> [Your objective]:
Each line below from the one containing "used : ∀ c ∈ m.cells, c ∈ k.used" through the one containing "are as before. -/" should be output exactly as it stands, and no other line should appear.

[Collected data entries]
== == ==
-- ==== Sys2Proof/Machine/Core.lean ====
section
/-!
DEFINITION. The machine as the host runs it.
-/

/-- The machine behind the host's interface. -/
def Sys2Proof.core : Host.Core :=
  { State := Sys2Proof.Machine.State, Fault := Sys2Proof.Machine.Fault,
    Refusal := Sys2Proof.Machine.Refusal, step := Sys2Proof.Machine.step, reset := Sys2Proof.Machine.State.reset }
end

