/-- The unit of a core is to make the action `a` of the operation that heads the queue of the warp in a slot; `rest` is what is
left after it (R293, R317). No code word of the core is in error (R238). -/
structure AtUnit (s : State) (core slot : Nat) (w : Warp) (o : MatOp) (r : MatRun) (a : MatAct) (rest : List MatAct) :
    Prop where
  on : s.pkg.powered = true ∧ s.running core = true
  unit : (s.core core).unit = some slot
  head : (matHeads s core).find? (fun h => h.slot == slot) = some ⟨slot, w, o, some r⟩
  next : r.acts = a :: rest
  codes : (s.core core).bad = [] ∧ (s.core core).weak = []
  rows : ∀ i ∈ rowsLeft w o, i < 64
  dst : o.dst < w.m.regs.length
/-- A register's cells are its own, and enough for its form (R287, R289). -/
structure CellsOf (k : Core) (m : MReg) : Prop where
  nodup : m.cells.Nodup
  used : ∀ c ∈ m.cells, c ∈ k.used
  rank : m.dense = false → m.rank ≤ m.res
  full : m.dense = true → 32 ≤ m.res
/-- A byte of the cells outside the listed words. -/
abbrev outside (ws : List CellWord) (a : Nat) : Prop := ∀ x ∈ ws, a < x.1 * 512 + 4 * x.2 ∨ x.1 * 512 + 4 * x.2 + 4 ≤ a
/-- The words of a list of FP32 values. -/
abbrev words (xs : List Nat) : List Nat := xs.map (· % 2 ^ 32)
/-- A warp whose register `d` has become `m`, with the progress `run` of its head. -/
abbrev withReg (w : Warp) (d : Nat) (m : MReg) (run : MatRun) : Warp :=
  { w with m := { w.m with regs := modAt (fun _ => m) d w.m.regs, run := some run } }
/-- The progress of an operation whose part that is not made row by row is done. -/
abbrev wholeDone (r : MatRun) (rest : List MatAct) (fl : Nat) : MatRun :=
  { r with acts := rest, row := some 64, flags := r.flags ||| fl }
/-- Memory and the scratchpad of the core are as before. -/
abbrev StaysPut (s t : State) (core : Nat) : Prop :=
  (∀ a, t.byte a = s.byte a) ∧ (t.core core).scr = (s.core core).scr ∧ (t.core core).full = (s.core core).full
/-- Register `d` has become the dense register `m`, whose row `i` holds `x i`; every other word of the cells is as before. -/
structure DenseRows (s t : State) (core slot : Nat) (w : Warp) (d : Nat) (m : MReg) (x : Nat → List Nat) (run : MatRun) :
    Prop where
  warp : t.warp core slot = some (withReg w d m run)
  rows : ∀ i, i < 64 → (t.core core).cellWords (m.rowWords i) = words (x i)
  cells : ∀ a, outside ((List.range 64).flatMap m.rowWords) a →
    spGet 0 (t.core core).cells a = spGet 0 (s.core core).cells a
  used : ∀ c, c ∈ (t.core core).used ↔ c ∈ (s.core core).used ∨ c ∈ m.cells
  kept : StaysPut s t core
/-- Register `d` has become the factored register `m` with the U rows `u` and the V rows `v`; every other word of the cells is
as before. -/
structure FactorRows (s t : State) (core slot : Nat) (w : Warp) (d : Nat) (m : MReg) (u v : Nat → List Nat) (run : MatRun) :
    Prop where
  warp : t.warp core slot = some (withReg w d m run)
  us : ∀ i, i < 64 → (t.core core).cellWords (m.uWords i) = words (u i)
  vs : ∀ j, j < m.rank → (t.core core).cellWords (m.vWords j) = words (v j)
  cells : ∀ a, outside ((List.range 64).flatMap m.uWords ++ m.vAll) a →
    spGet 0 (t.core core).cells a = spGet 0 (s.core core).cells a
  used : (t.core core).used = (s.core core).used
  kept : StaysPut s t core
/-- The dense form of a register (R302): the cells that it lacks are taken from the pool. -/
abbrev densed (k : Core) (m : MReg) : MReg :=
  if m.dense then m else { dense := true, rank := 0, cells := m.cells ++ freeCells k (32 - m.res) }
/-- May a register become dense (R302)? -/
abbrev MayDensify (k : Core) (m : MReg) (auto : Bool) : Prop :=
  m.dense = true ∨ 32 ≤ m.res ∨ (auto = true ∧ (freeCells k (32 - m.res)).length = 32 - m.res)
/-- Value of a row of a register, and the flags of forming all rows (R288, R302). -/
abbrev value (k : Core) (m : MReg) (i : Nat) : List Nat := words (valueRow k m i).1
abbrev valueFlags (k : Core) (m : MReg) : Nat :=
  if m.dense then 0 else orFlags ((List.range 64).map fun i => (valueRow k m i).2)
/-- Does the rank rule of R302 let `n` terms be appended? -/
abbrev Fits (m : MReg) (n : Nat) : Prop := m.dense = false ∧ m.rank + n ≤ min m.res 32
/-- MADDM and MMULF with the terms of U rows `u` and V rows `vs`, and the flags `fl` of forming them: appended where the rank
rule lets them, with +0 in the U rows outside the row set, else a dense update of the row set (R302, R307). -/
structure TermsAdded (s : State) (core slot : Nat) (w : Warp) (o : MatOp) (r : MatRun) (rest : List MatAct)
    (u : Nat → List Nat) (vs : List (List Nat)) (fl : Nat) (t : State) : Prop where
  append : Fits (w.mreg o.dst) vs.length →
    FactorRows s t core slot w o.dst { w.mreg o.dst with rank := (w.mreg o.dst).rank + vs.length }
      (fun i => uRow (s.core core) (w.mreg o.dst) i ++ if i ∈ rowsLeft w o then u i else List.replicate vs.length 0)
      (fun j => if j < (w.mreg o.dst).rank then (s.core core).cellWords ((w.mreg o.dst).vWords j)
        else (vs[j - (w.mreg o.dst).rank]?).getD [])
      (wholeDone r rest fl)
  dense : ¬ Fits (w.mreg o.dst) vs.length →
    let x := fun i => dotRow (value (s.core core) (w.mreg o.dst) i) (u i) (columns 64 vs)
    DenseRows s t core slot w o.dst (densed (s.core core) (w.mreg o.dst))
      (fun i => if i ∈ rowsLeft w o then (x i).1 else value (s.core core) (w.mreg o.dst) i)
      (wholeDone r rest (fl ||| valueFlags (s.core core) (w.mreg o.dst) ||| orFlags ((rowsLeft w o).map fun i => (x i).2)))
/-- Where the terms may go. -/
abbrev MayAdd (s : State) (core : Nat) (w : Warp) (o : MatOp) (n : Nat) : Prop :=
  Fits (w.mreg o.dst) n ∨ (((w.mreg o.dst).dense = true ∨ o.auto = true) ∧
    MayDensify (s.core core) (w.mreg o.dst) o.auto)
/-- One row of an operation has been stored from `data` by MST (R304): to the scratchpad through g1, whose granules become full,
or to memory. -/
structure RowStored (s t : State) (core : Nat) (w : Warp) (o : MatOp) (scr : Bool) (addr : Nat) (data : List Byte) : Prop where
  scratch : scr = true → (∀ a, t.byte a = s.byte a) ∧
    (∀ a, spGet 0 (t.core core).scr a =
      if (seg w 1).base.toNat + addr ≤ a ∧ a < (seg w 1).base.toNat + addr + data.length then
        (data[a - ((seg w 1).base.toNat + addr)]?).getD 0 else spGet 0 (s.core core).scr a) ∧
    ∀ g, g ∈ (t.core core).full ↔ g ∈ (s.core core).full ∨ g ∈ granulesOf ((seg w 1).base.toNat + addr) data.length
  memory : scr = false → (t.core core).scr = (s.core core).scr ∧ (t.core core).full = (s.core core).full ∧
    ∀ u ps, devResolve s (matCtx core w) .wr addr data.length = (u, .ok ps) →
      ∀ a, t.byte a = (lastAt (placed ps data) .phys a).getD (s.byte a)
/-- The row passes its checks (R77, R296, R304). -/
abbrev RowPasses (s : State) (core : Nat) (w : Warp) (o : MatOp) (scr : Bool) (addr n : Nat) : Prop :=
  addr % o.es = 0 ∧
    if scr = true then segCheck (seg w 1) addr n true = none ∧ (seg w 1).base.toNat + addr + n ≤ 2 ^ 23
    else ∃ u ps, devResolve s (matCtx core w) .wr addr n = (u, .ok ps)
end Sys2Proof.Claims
== == ==
> [Worked solution]:
  used : ∀ c ∈ m.cells, c ∈ k.used
  rank : m.dense = false → m.rank ≤ m.res
  full : m.dense = true → 32 ≤ m.res
/-- A byte of the cells outside the listed words. -/
abbrev outside (ws : List CellWord) (a : Nat) : Prop := ∀ x ∈ ws, a < x.1 * 512 + 4 * x.2 ∨ x.1 * 512 + 4 * x.2 + 4 ≤ a
/-- The words of a list of FP32 values. -/
abbrev words (xs : List Nat) : List Nat := xs.map (· % 2 ^ 32)
/-- A warp whose register `d` has become `m`, with the progress `run` of its head. -/
abbrev withReg (w : Warp) (d : Nat) (m : MReg) (run : MatRun) : Warp :=
  { w with m := { w.m with regs := modAt (fun _ => m) d w.m.regs, run := some run } }
/-- The progress of an operation whose part that is not made row by row is done. -/
abbrev wholeDone (r : MatRun) (rest : List MatAct) (fl : Nat) : MatRun :=
  { r with acts := rest, row := some 64, flags := r.flags ||| fl }
/-- Memory and the scratchpad of the core are as before. -/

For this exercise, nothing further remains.